Пальчиков пришел на самолетную стоянку и на следующий день. Мела поземка. Полетов не было, и летчикам предоставили время для самоподготовки. Едва лейтенант успел разместиться в кабине и прорепетировать действия после четвертого разворота, появился Борис Спицын. Несмотря на мороз, был он в фуражке, из-под голубого ее околыша торчали покрасневшие уши.

— Ты чего? — удивленно встретил его Пальчиков.

— К тебе.

Пальчиков насторожился.

— И если не секрет?..

— Помочь в подготовке к завтрашнему полету!

— Ты?

— Я.

Пальчиков даже присвистнул, до того забавной показалась ему цель прихода Спицына. Он положил ладонь на шлемофон и потянул его назад, словно собирался спять. На лоб посыпались белокурые волосы.

— Знаешь что, дорогой ас, — сказал он, помолчав, — шел бы ты лучше в библиотеку с Наташей амурничать. А уж я как-нибудь.

— Наташу оставь в покое, — без обиды ответил Спицын, — нужно будет, найду к ней дорогу, а сейчас давай ближе к делу. Пришел я к тебе по поручению Цыганкова и времени терять не намерен.

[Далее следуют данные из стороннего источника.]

-- ==== Sys2Proof/Laws/KeepsWind.lean ====
section
/-!
SUPPORT. Every operation keeps the law of the wind records (R95, R98).
-/
set_option Elab.async false
namespace Sys2Proof.Machine

/-- The wind records keep their law. -/
def KeepsWind (s t : State) : Prop := WindLaw s → WindLaw t

theorem framedWind : Framed KeepsWind [.wind] where
  trans h k := fun w => k (h w)
  same h := fun w c => by
    have hw := h .wind (by decide)
    simp only [Same] at hw
    simpa only [State.windRec, hw] using w c

/-! ### Wind records -/

theorem windInitial_lawful : WindRec.initial.Lawful := by
  refine ⟨by decide, by decide, by decide, by decide, by decide, ?_⟩
  intro d h; cases h

theorem startDwell_step {st : WindState} {now : Nat} {d : Dwell} (h : startDwell st now = some d) :
    stepOf st = some d.step := by
  unfold startDwell at h
  cases hs : stepOf st with
  | none => simp [hs] at h
  | some k => simp [hs] at h; simp [← h]

theorem setUnknown_lawful {r : WindRec} (h : r.Lawful) : r.setUnknown.Lawful := by
  unfold WindRec.setUnknown
  split
  · exact h
  · refine ⟨h.short, h.samples, h.acc, ?_, fun _ => rfl, ?_⟩
    · intro _
      cases r.state <;> simp
    · intro d hd; cases hd

theorem pushSample_short {l : List Nat} {w : Nat} (h : l.length ≤ 3) : (pushSample l w).length ≤ 3 := by
  unfold pushSample
  dsimp only
  split <;> simp_all <;> omega

theorem pushSample_le {l : List Nat} {w : Nat} (h : ∀ x ∈ l, x ≤ 600) (hw : w ≤ 600) :
    ∀ x ∈ pushSample l w, x ≤ 600 := by
  have hall : ∀ x ∈ l ++ [w], x ≤ 600 := by
    intro x hx
    rcases List.mem_append.mp hx with hx | hx
    · exact h x hx
    · exact (List.mem_singleton.mp hx).symm ▸ hw
  unfold pushSample
  dsimp only
  split
  · exact fun x hx => hall x (List.mem_of_mem_drop hx)
  · exact hall

theorem accumulate_le {a w : Nat} (h : a ≤ 307200) (hw : w ≤ 600) : accumulate a w ≤ 307200 := by
  unfold accumulate meanOf; omega

theorem takeReading_lawful {r : WindRec} (h : r.Lawful) (hu : r.unknown = false) (e : CraneEntry) (now : Nat) {w : Nat}
    (hw : w ≤ 600) : (r.takeReading e now w).Lawful := by
  unfold WindRec.takeReading
  dsimp only
  split
  · exact ⟨pushSample_short h.short, pushSample_le h.samples hw, accumulate_le h.acc hw, fun k => by simp [hu] at k,
      fun _ => rfl, fun d hd => by cases hd⟩
  · split
    · refine ⟨pushSample_short h.short, pushSample_le h.samples hw, accumulate_le h.acc hw, fun k => by simp [hu] at k,
        fun k => by simp [hu] at k, ?_⟩
      intro d hd
      dsimp only at hd
      split at hd
      · cases hd; exact h.step _ (by assumption)
      · exact startDwell_step hd
    · exact ⟨pushSample_short h.short, pushSample_le h.samples hw, accumulate_le h.acc hw, fun k => by simp [hu] at k,
        fun _ => rfl, fun d hd => by cases hd⟩

theorem freshStart_lawful (r : WindRec) (e : CraneEntry) {w : Nat} (hw : w ≤ 600) : (r.freshStart e w).Lawful := by
  unfold WindRec.freshStart
  refine ⟨by simp, by simpa using hw, by dsimp only; omega, fun k => by simp at k, fun _ => rfl, fun d hd => by cases hd⟩

theorem sample_lawful {r : WindRec} (h : r.Lawful) (e : CraneEntry) (now : Nat) (wind : Option Nat) (n : Nat) :
    (r.sample e now wind n).Lawful := by
  have hr : ({ r with heard := true } : WindRec).Lawful := ⟨h.short, h.samples, h.acc, h.unknownHigh, h.unknownStill, h.step⟩
  unfold WindRec.sample
  dsimp only
  split
  · split
    · exact setUnknown_lawful hr
    · exact hr
  · split
    · exact freshStart_lawful _ _ (by omega)
    · rename_i hu
      exact takeReading_lawful hr (by simpa using hu) _ _ (by omega)

theorem complete_lawful {r : WindRec} (h : r.Lawful) (e : CraneEntry) (now : Nat) {d : Dwell} (hd : r.dwell = some d) :
    (r.complete e now d).Lawful := by
  have hu : r.unknown = false := by
    cases hu : r.unknown with
    | false => rfl
    | true => have := h.unknownStill hu; rw [hd] at this; cases this
  unfold WindRec.complete
  refine ⟨h.short, h.samples, h.acc, fun k => by simp [hu] at k, fun k => by simp [hu] at k, ?_⟩
  intro d' hd'
  dsimp only at hd'
  split at hd'
  · exact startDwell_step hd'
  · cases hd'

/-! ### Operations -/

/-- Writing a lawful record keeps the law. -/
theorem wind_setWind {s : State} {c : Crane} {r : WindRec} (h : WindLaw s → r.Lawful) : KeepsWind s (s.setWind c r) := by
  intro w d
  unfold State.windRec State.setWind State.withWind
  dsimp only
  rw [tget_tput]
  split
  · exact h w
  · exact w d


theorem wind_windStage (s : State) (c : Crane) (wind : Option Nat) :
    KeepsWind s (s.windStage c wind) := by
  have h1 : KeepsWind s (s.setWind c ((s.windRec c).sample (s.entry c) s.now wind (s.craneRec c).noReading)) :=
    wind_setWind (fun w => sample_lawful (w c) _ _ _ _)
  unfold State.windStage
  dsimp only
  split
  · exact framedWind.frame (touches_handVerdict _ _) (by decide +kernel)
      (framedWind.frame (touches_reportStorm _ _) (by decide +kernel)
        (framedWind.frame (touches_windConditions _ _) (by decide +kernel) h1))
  · exact framedWind.frame (touches_handVerdict _ _) (by decide +kernel)
      (framedWind.frame (touches_windConditions _ _) (by decide +kernel) h1)

theorem wind_windLost (s : State) (c : Crane) :
    KeepsWind s (s.windLost c) := by
  exact framedWind.frame (touches_windConditions _ _) (by decide +kernel)
    (wind_setWind (fun w => setUnknown_lawful (w c)))

theorem wind_deliver (s : State) (c : Crane) (r : Report) (rejoining : Bool) (wasZero : Bool) :
    KeepsWind s (s.deliver c r rejoining wasZero) := by
  unfold State.deliver
  repeat' first
    | with_reducible apply framedWind.refl
    | decide +kernel
    | with_reducible apply framedWind.frame (touches_liftStage _ _ _ _)
    | with_reducible apply framedWind.frame (touches_loadDrop _ _)
    | with_reducible apply framedWind.frame (touches_positionStage _ _ _)
    | with_reducible apply framedWind.frame (touches_removeReasonFrom _ _ _)
    | with_reducible apply framedWind.frame (touches_securingStage _ _)
    | with_reducible apply framedWind.after (wind_windStage _ _ _)
    | with_reducible apply framedWind.fold
    | with_reducible intro _
    | dsimp only
    | split

theorem wind_acceptStatus (s : State) (c : Crane) (r : Report) :
    KeepsWind s (s.acceptStatus c r) := by
  unfold State.acceptStatus
  repeat' first
    | with_reducible apply framedWind.refl
    | decide +kernel
    | with_reducible apply framedWind.frame (touches_acknowledge _ _ _)
    | with_reducible apply framedWind.after (wind_deliver _ _ _ _ _)
    | with_reducible apply framedWind.frame (touches_raiseFor _ _ _)
    | with_reducible apply framedWind.frame (touches_recordReport _ _ _ _)
    | with_reducible apply framedWind.frame (touches_withdraw _ _ _)
    | with_reducible apply framedWind.fold
    | with_reducible intro _
    | dsimp only
    | split

theorem wind_acceptRejoin (s : State) (c : Crane) (r : Report) :
    KeepsWind s (s.acceptRejoin c r) := by
  unfold State.acceptRejoin
  repeat' first
    | with_reducible apply framedWind.refl
    | decide +kernel
    | with_reducible apply framedWind.frame (touches_acknowledge _ _ _)
    | with_reducible apply framedWind.after (wind_deliver _ _ _ _ _)
    | with_reducible apply framedWind.frame (touches_recordReport _ _ _ _)
    | with_reducible apply framedWind.frame (touches_rejoinService _ _)
    | with_reducible apply framedWind.frame (touches_withdraw _ _ _)
    | with_reducible apply framedWind.fold
    | with_reducible intro _
    | dsimp only
    | split

theorem wind_becomeLost (s : State) (c : Crane) :
    KeepsWind s (s.becomeLost c) := by
  unfold State.becomeLost
  repeat' first
    | with_reducible apply framedWind.refl
    | decide +kernel
    | with_reducible apply framedWind.frame (touches_addReasonTo _ _ _)
    | with_reducible apply framedWind.frame (touches_denyCrane _ _ _)
    | with_reducible apply framedWind.frame (touches_raiseFor _ _ _)
    | with_reducible apply framedWind.frame (touches_setCrane _ _ _)
    | with_reducible apply framedWind.frame (touches_setSvc _ _ _)
    | with_reducible apply framedWind.after (wind_windLost _ _)
    | with_reducible apply framedWind.fold
    | with_reducible intro _
    | dsimp only
    | split

theorem wind_takeFrame (s : State) (c : Crane) (f : LinkFrame) :
    KeepsWind s (s.takeFrame c f) := by
  unfold State.takeFrame
  repeat' first
    | with_reducible apply framedWind.refl
    | decide +kernel
    | with_reducible apply framedWind.after (wind_acceptRejoin _ _ _)
    | with_reducible apply framedWind.after (wind_acceptStatus _ _ _)
    | with_reducible apply framedWind.frame (touches_acknowledge _ _ _)
    | with_reducible apply framedWind.frame (touches_answerLink _ _ _ _)
    | with_reducible apply framedWind.frame (touches_runLinkRequest _ _ _)
    | with_reducible apply framedWind.fold
    | with_reducible intro _
    | dsimp only
    | split

theorem wind_arrive (s : State) (c : Crane) (f : LinkFrame) :
    KeepsWind s (s.arrive c f) := by
  unfold State.arrive
  repeat' first
    | with_reducible apply framedWind.refl
    | decide +kernel
    | with_reducible apply framedWind.frame (touches_badFrame _ _)
    | with_reducible apply framedWind.frame (touches_setLink _ _ _)
    | with_reducible apply framedWind.after (wind_takeFrame _ _ _)
    | with_reducible apply framedWind.frame (touches_withdraw _ _ _)
    | with_reducible apply framedWind.fold
    | with_reducible intro _
    | dsimp only
    | split

theorem wind_frameSent (s : State) (c : Crane) :
    KeepsWind s (s.frameSent c) := by
  unfold State.frameSent
  repeat' first
    | with_reducible apply framedWind.refl
    | decide +kernel
    | with_reducible apply framedWind.frame (touches_setLink _ _ _)
    | with_reducible apply framedWind.after (wind_takeFrame _ _ _)
    | with_reducible apply framedWind.fold
    | with_reducible intro _
    | dsimp only
    | split

theorem wind_receiveByte (s : State) (c : Crane) (b : Byte) (stopGood : Bool) :
    KeepsWind s (s.receiveByte c b stopGood) := by
  unfold State.receiveByte
  repeat' first
    | with_reducible apply framedWind.refl
    | decide +kernel
    | with_reducible apply framedWind.after (wind_arrive _ _ _)
    | with_reducible apply framedWind.frame (touches_badFrame _ _)
    | with_reducible apply framedWind.frame (touches_setLink _ _ _)
    | with_reducible apply framedWind.fold
    | with_reducible intro _
    | dsimp only
    | split

theorem wind_startUp (s : State) :
    KeepsWind s (s.startUp) := by
  exact fun _ c => by simpa [State.windRec, State.startUp, State.reset] using windInitial_lawful

theorem wind_completeDwell (s : State) (c : Crane) :
    KeepsWind s (s.completeDwell c) := by
  unfold State.completeDwell
  split
  · exact framedWind.frame (touches_windConditions _ _) (by decide +kernel)
      (wind_setWind (fun w => complete_lawful (w c) _ _ (by assumption)))
  · exact framedWind.refl s

theorem wind_craneLeaves (s : State) (c : Crane) :
    KeepsWind s (s.craneLeaves c) := by
  unfold State.craneLeaves
  dsimp only
  repeat' first
    | with_reducible apply framedWind.refl
    | decide +kernel
    | with_reducible apply framedWind.after (wind_setWind (fun _ => windInitial_lawful))
    | with_reducible apply framedWind.frame (touches_setSvc _ _ _)
    | with_reducible apply framedWind.frame (touches_withdraw _ _ _)
    | with_reducible apply framedWind.frame (touches_setStops _ _ _)
    | with_reducible apply framedWind.frame (touches_setOccupied _ _ _)
    | with_reducible apply framedWind.frame (touches_setCrane _ _ _)

theorem wind_craneJoins (s : State) (c : Crane) :
    KeepsWind s (s.craneJoins c) := by
  unfold State.craneJoins
  dsimp only
  repeat' first
    | with_reducible apply framedWind.refl
    | decide +kernel
    | with_reducible apply framedWind.after (wind_setWind (fun _ => windInitial_lawful))
    | with_reducible apply framedWind.frame (touches_setSvc _ _ _)
    | with_reducible apply framedWind.frame (touches_addStop _ _ _)
    | with_reducible apply framedWind.frame (touches_setStops _ _ _)
    | with_reducible apply framedWind.frame (touches_setCrane _ _ _)
    | split

theorem wind_followPresence (old : Plan) (s : State) (c : Crane) :
    KeepsWind s (s.followPresence old c) := by
  unfold State.followPresence
  repeat' first
    | with_reducible apply framedWind.refl
    | decide +kernel
    | with_reducible apply framedWind.after (wind_craneJoins _ _)
    | with_reducible apply framedWind.after (wind_craneLeaves _ _)
    | with_reducible apply framedWind.fold
    | with_reducible intro _
    | dsimp only
    | split

theorem wind_commit (s : State) :
    KeepsWind s (s.commit) := by
  unfold State.commit
  repeat' first
    | with_reducible apply framedWind.refl
    | decide +kernel
    | with_reducible apply framedWind.frame (touches_adoptPlan _)
    | with_reducible apply framedWind.frame (touches_applyModes _)
    | with_reducible apply framedWind.frame (touches_beginWrite _)
    | with_reducible apply framedWind.after (wind_followPresence _ _ _)
    | with_reducible apply framedWind.fold
    | with_reducible intro _
    | dsimp only
    | split

theorem wind_commitPlan (protect : Bool) (s : State) :
    KeepsWind s (commitPlan protect s).1 := by
  unfold commitPlan
  repeat' first
    | with_reducible apply framedWind.refl
    | decide +kernel
    | with_reducible apply framedWind.after (wind_commit _)
    | with_reducible apply framedWind.frame (touches_withPins _ _)
    | with_reducible apply framedWind.fold
    | with_reducible intro _
    | dsimp only
    | split

end Sys2Proof.Machine
end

— Загвоздка! — протянул Пальчиков. — Сдается мне, старший лейтенант Цыганков не нашим звеном командует.

— Ты забываешь, что он еще и секретарь партийной организации, — спокойно напомнил Спицын, — в данном случае я выполняю поручение партбюро.

— А если я откажусь от твоей помощи, что сделаешь?

— Доложу партийному бюро.

— Загвоздка, — повторил Пальчиков и нехотя опустился на жесткое пилотское сиденье. — Ну уж ладно, давай. Только помни, я твою помощь принимаю как касторку.

— Это меня мало интересует, — по-прежнему спокойно ответил Спицын. — Кстати, касторка тоже иногда небесполезна.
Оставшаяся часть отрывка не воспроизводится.